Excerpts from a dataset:
/-- R107: `NEXTWORD` and then takes of widths that sum to at most 32 run without an error; after the `j`-th,
`V` holds the word's bits `31 - s_(j-1) : 32 - s_j` and `REM` is `32 - s_j`. -/
def Obligations.TakesAfterNextWordYieldTheFields : Prop :=
  ∀ (s : State) (b0 b1 b2 b3 : Byte) (ws : List (BitVec 6)),
    s.halt = false → s.cur + 4 ≤ s.flen →
    s.readByte s.cur = some b0 → s.readByte (s.cur + 1) = some b1 →
    s.readByte (s.cur + 2) = some b2 → s.readByte (s.cur + 3) = some b3 →
    (ws.map BitVec.toNat).sum ≤ 32 →
    ∃ (first : State) (taken : List State),
      execTrace (.nextWord :: ws.map .takeBits) s = some (first :: taken) ∧
      taken.length = ws.length ∧
      ∀ (j : Nat) (w : BitVec 6) (t : State), ws[j]? = some w → taken[j]? = some t →
        t.halt = false ∧
        t.rem.toNat = 32 - ((ws.take (j + 1)).map BitVec.toNat).sum ∧
        t.v.toNat = (b0 ++ b1 ++ b2 ++ b3).toNat / 2 ^ (32 - ((ws.take (j + 1)).map BitVec.toNat).sum)
          % 2 ^ w.toNat

/-! ## `DECODE` (42_decoder.md) -/

/-- R131: the length check comes first and is the only check. With `FLEN < 20`, `DECODE` raises
`ShortBuffer` and does nothing else, whatever the frame holds; with `FLEN >= 20` it passes, whatever the
frame holds, and gives a payload of `FLEN - 20` bytes, none for 20. While halted it is refused (R130). -/
def Obligations.DecodeChecksTheLengthFirst : Prop :=
  ∀ s : State,
    (s.halt = true → exec .decode s = .refused .halted) ∧
    (s.halt = false → s.flen < 20 →
      exec .decode s = .next { s with halt := true, err := .shortBuffer, record := none }) ∧
    (s.halt = false → 20 ≤ s.flen → s.FrameHeld →
      ∃ t r, exec .decode s = .next t ∧ t.halt = false ∧ t.err = s.err ∧ t.record = some r ∧
        r.plen = s.flen - 20)

/-- R133, R134 and R137: with `FLEN >= 20`, `DECODE` completes; the record is the one of R133's table, each
field from the frame's bytes, only the total length swapped; the reader is left with `CUR = 20`,
`W = w5`, `REM = 32`, `V = CSUM`; every other piece of the block's state is as before. That the staging copies
are blank afterwards is the model's choice (log 5). -/
def Obligations.DecodeBuildsTheRecord : Prop :=
  ∀ (s : State) (b : Nat → Byte), s.halt = false → 20 ≤ s.flen →
    (∀ a, a < 20 → s.readByte a = some (b a)) →
    exec .decode s = .next { s with
      w := b 16 ++ b 17 ++ b 18 ++ b 19
      wWritten := true
      v := (b 10 ++ b 11).setWidth 32
      vWritten := true
      cur := 20
      rem := 32
      record := some
        { ver := (b 0).extractLsb' 4 4
          ihl := (b 0).extractLsb' 0 4
          ds := (b 1).extractLsb' 2 6
          ecn := (b 1).extractLsb' 0 2
          tlen := b 3 ++ b 2
          ident := b 4 ++ b 5
          flags := (b 6).extractLsb' 6 2
          frag := (b 6).extractLsb' 0 6 ++ b 7
          ttl := b 8
          proto := b 9
          csum := b 10 ++ b 11
          src := ⟨b 12, b 13, b 14, b 15⟩
          dst := ⟨b 16, b 17, b 18, b 19⟩
          plen := s.flen - 20 }
      staged := Record.blank }

/-- R132: a successful `DECODE` is the reader commands of the table run in its order from `CUR = 0`: all of
them complete, the reader ends as they leave it, and each record register is the named slice of `V` (of `W`
for the addresses) as it stands after the step that stages it. That none
of the steps can fault is the spec's own inference (R132), and that the staging copies are blank afterwards
is the model's choice (log 5). -/
def Obligations.DecodeIsTheCommandSequence : Prop :=
  ∀ s : State, s.FrameHeld → s.halt = false → 20 ≤ s.flen →
    ∃ (t1 t2 t3 t4 t5 t6 t7 t8 t9 t10 t11 t12 t13 t14 t15 t16 t17 : State) (r : Record),
      execTrace decodeSequence { s with cur := 0 } =
        some [t1, t2, t3, t4, t5, t6, t7, t8, t9, t10, t11, t12, t13, t14, t15, t16, t17] ∧
      exec .decode s = .next { t17 with record := some r, staged := Record.blank } ∧
      r.ver = t2.v.setWidth 4 ∧ r.ihl = t3.v.setWidth 4 ∧ r.ds = t4.v.setWidth 6 ∧
      r.ecn = t5.v.setWidth 2 ∧ r.tlen = t7.v.setWidth 16 ∧
      r.ident = t9.v.setWidth 16 ∧ r.flags = t10.v.setWidth 2 ∧ r.frag = t11.v.setWidth 14 ∧
      r.ttl = t13.v.setWidth 8 ∧ r.proto = t14.v.setWidth 8 ∧ r.csum = t15.v.setWidth 16 ∧
      t16.w = r.src.b0 ++ r.src.b1 ++ r.src.b2 ++ r.src.b3 ∧
      t17.w = r.dst.b0 ++ r.dst.b1 ++ r.dst.b2 ++ r.dst.b3 ∧
      r.plen = s.flen - 20

/-- R51 and R132: a successful `DECODE` runs the five header words of the frame, each decoded in the format
of its place, one after another from `CUR = 0`, and commits what they stage with `PLEN = FLEN - 20`. The
header words as instructions are the model's reading of the table's data formats (log 7). -/
def Obligations.DecodeRunsTheHeaderWords : Prop :=
  ∀ (s : State) (b : Nat → Byte), s.halt = false → 20 ≤ s.flen →
    (∀ a, a < 20 → s.readByte a = some (b a)) →
    ∃ (i1 i2 i3 i4 i5 : Instr) (u : State),
      decode .hw1 [b 0, b 1, b 2, b 3] = .ok i1 ∧
      decode .hw2 [b 4, b 5, b 6, b 7] = .ok i2 ∧
      decode .hw3 [b 8, b 9, b 10, b 11] = .ok i3 ∧
      decode .hw4 [b 12, b 13, b 14, b 15] = .ok i4 ∧
      decode .hw5 [b 16, b 17, b 18, b 19] = .ok i5 ∧
      execSeq [i1, i2, i3, i4, i5] { s with cur := 0 } = .next u ∧
      exec .decode s = .next { u with
        record := some { u.staged with plen := s.flen - 20 }, staged := Record.blank }

/-- R133, last sentence, and R138: the record depends on `FB[0..19]` and `FLEN` alone, and so does what the
reader is left with; not on the reader's earlier contents, on later bytes, or on any earlier record. -/
def Obligations.DecodeDependsOnTheHeaderAlone : Prop :=
  ∀ s t : State, s.FrameHeld → t.FrameHeld → s.halt = false → t.halt = false →
    s.flen = t.flen → 20 ≤ s.flen → (∀ a, a < 20 → s.readByte a = t.readByte a) →
    ∃ s' t' : State, exec .decode s = .next s' ∧ exec .decode t = .next t' ∧
      s'.record.isSome = true ∧ s'.record = t'.record ∧
      s'.w = t'.w ∧ s'.v = t'.v ∧ s'.cur = t'.cur ∧ s'.rem = t'.rem

/-- R140: from the record of a completed `DECODE` the frame's five header words are recovered exactly, and
every tuple of header fields is the record of some header: `DECODE` loses no header bit and validates
none (R135). -/
def Obligations.RecordRebuildsTheHeader : Prop :=
  (∀ (s t : State) (b : Nat → Byte) (r : Record), s.halt = false →
    (∀ a, a < 20 → s.readByte a = some (b a)) → exec .decode s = .next t → t.record = some r →
    r.ver.toNat * 2 ^ 28 + r.ihl.toNat * 2 ^ 24 + r.ds.toNat * 2 ^ 18 + r.ecn.toNat * 2 ^ 16
      + (swap16 r.tlen).toNat = (b 0 ++ b 1 ++ b 2 ++ b 3).toNat ∧
    r.ident.toNat * 2 ^ 16 + r.flags.toNat * 2 ^ 14 + r.frag.toNat = (b 4 ++ b 5 ++ b 6 ++ b 7).toNat ∧
    r.ttl.toNat * 2 ^ 24 + r.proto.toNat * 2 ^ 16 + r.csum.toNat = (b 8 ++ b 9 ++ b 10 ++ b 11).toNat ∧
    r.src.b0 ++ r.src.b1 ++ r.src.b2 ++ r.src.b3 = b 12 ++ b 13 ++ b 14 ++ b 15 ∧
    r.dst.b0 ++ r.dst.b1 ++ r.dst.b2 ++ r.dst.b3 = b 16 ++ b 17 ++ b 18 ++ b 19) ∧
  (∀ r : Record, ∃ b : Nat → Byte, ∀ flen : Nat,
    Record.ofFrame b flen = { r with plen := flen - 20 })

/-! ## The header words as instructions (30_encoding.md R71 to R74; log 7) -/

/-- R71 and steps 1 to 6 of R132: a header word 1 leaves `W` empty, `V` the swapped total length, and its
fields in the staging copies. It is refused while halted and raises `PrecondWord` where the frame has no
word left. The model's reading of a data format (log 7). -/
def Obligations.HeaderWord1StagesItsFields : Prop :=
  ∀ (s : State) (ver ihl : BitVec 4) (ds : BitVec 6) (ecn : BitVec 2) (tlRaw : BitVec 16),
    (s.halt = true → exec (.hw1 ver ihl ds ecn tlRaw) s = .refused .halted) ∧
    (s.halt = false → s.flen - s.cur < 4 →
      exec (.hw1 ver ihl ds ecn tlRaw) s =
        .next { s with halt := true, err := .precondWord, record := none }) ∧
    (s.halt = false → s.cur + 4 ≤ s.flen →
      exec (.hw1 ver ihl ds ecn tlRaw) s = .next { s with
        w := 0, wWritten := true, v := (swap16 tlRaw).setWidth 32, vWritten := true,
        cur := s.cur + 4, rem := 0,
        staged := { s.staged with
          ver := ver, ihl := ihl, ds := ds, ecn := ecn, tlen := swap16 tlRaw } })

Directions for this task
Your reply should be one number: how many lines in the entries above contain the word "does".

Response to the exercise
2